The prosecutor allegedly invented a “don’t prosecute” list, which he claimed was given to him by Yovanovitch. The law enforcement official said ,“[Lutsenko] strongly needed some political ally, he believed that Giuliani could convey specific messages to Trump, and he created this message to become more interesting to the American establishment.”

Giuliani later told Fox News that he was approached by a “very significant distinguished investigator”, without naming Lutsenko.

The August 12 formal complaint by a CIA official who liaised with the White House, which sparked the furor over Trump-Ukraine and then the impeachment inquiry, said Giuliani met Lutsenko at least twice: in New York in January and in Warsaw the following month.

Giuliani subsequently claimed, with no evidence, that the “don’t prosecute” list was part of a liberal anti-Trump conspiracy including Yovanovitch and bankrolled by the philanthropist George Soros. The State Department said the list was an “outright fabrication”.

TrumpWatch, Day 982: The Ukraine Prosecutor Who Drew Trump-Giuliani Into Biden “Investigation”

Trump: “I Don’t Know Those Gentlemen”

Trump fervently tried to distance himself from Parnas and Fruman on Thurday:

I don’t know those gentlemen. Now it’s possible I have a picture with them because I have a picture with everybody. I don’t know about them. I don’t know what they do. I don’t know, maybe they were clients of Rudy. You’d have to ask Rudy.

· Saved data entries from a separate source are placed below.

/-- A piece has been moved. -/
def State.peerMoved (s : State) (n first : Nat) (t : EyeTx) (len total : Nat) : State :=
  let t' := { t with pieces := t.pieces + 1, moved := t.moved + len }
  let s := s.modTx t.id (fun _ => t')
  if t'.pieces = total then s.peerEnd n first t' stOk 0 else s

/-- R349: the next step of a PEER_WRITE: a piece that has arrived goes out on the link, or the next piece is read. -/
def State.peerWriteStep (s : State) (n : Nat) (w : Wq) (j : Job) (t : EyeTx) : State :=
  let ps := s.peerPieces w j
  let e := j.entries.headD []
  match (j.legs[t.pieces]?).bind (fun l => (s.legResult l).map (fun r => (l, r))) with
  | some (l, (st, bs)) =>
    if st ≠ 0 then s.peerEnd n j.first t st (s.legDetail l)
    else if s.groupAt 5 t.port = some (s.groupOf w.tenant) then
      (((s.useChoice 5 t.port).owe 5 t.port (s.groupOf w.tenant) (tlpsOf bs.length - 1)).eyeWrite t.mapping (pieceOff (leAt e 0x10 8) ps t.pieces) bs).peerMoved n j.first t bs.length ps.length
    else s
  | none => s.issueLegs n w w.tenant j ps

/-- R349: the next step of a PEER_READ: a piece that has arrived is written to its segment, or the next one is read. -/
def State.peerReadStep (s : State) (n : Nat) (w : Wq) (j : Job) (t : EyeTx) : State :=
  let ps := s.peerPieces w j
  let e := j.entries.headD []
  match (j.legs[t.pieces]?).bind (fun l => (s.legResult l).map (fun r => (l, r))), ps[t.pieces]? with
  | some (l, (st, bs)), some (a, _) =>
    if st ≠ 0 then s.peerEnd n j.first t st (s.legDetail l)
    else if w.ringLoc then
      let (r, s) := if s.ownedBy w.tenant a bs.length then s.memAccess a bs.length else ((stAccessDenied, 0), s)
      if r = (0, 0) then ((s.devWrite a bs).oweMem w.home (s.groupOf w.tenant) a bs.length true).peerMoved n j.first t bs.length ps.length
      else s.peerEnd n j.first t r.1 qdBufFault
    else if s.hostWaits w.home w.func false then s
    else if s.groupAt 4 w.home = some (s.groupOf w.tenant) then
      (((s.useChoice 4 w.home).owe 4 w.home (s.groupOf w.tenant) (tlpsOf bs.length - 1)).hostPost w.func a bs).peerMoved n j.first t bs.length ps.length
    else s
  | _, _ => s.peerReadNext n w j t ps (leAt e 0x10 8)

/-- R350, R256, R260: the next step of a SEND: the next read, or, with every byte read and its partition below STOP, the packet takes
its bobbins and enters the Card lanes; a request for a bobbin that fails ends the job (DEDUCED, log entry 155). -/
def State.peerSendStep (s : State) (n : Nat) (w : Wq) (j : Job) (t : EyeTx) : State :=
  let ps := s.peerPieces w j
  let e := j.entries.headD []
  if j.legs.length < ps.length then s.peerReadNext n w j t ps (leAt e 0x10 8)
  else match s.legResults j.legs with
    | none => s
    | some rs => match (j.legs.zip rs).find? (fun r => r.2.1 != 0) with
      | some (l, (st, _)) => s.peerEnd n j.first t st (s.legDetail l)
      | none =>
        let bs := rs.flatMap (fun r => r.2)
        let h := t.port / 2
        if s.peerStop t.port bs.length t.mapping.tenant then s
        else match s.storePacket h t.mapping.tenant (editorEp h) 0 w.compat bs with
        | (none, s) => s.peerEnd n j.first { t with moved := bs.length } stNoBuffer bdEmpty
        | (some b, s) =>
          let s := s.admitPacket (newPacket h 2 t.mapping.tenant t.mapping.link 0 0 b bs.length 0 0 0)
          s.peerEnd n j.first { t with moved := bs.length } stOk 0

/-- The next step of a PEER job of an opcode. -/
def State.peerStep (s : State) (op n first : Nat) : State :=
  match s.wq? n, s.liveJob n first with
  | some w, some j =>
    if w.type ≠ qtPeer ∨ j.opcode ≠ op ∨ j.stage = .chain ∨ j.stage = .faulting then s
    else if j.stage = .unstarted then (if w.abort.isSome then s else s.peerStart n w j)
    else match s.txOf (.job n first) with
      | none => s
      | some t => if op = 1 then s.peerWriteStep n w j t else if op = 2 then s.peerReadStep n w j t else s.peerSendStep n w j t
  | _, _ => s

def execPeerWrite (n first : Nat) (s : State) : Host.Outcome State Fault Refusal := .next (s.peerStep 1 n first)
def execPeerRead (n first : Nat) (s : State) : Host.Outcome State Fault Refusal := .next (s.peerStep 2 n first)
def execPeerSend (n first : Nat) (s : State) : Host.Outcome State Fault Refusal := .next (s.peerStep 3 n first)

Trump invited Fruman to a fundraiser in 2018 at Trump’s Mar-a-Lago resort in Florida. The two men were photographed at the event, with Trump giving a thumbs-up sign.

Parnas posted a photo on Twitter this spring of himself with Trump. Wishing Trump a happy birthday, Parnas wrote, “I am honored to call you Mr. President!!! And my friend!!”

Last month, Giuliani said the campaign finance inquiry into Parnas and Fruman had bee resolved. On Thursday, he denigrated the indictment, “All I can tell you about this arrest is, it comes at a very suspicious time.”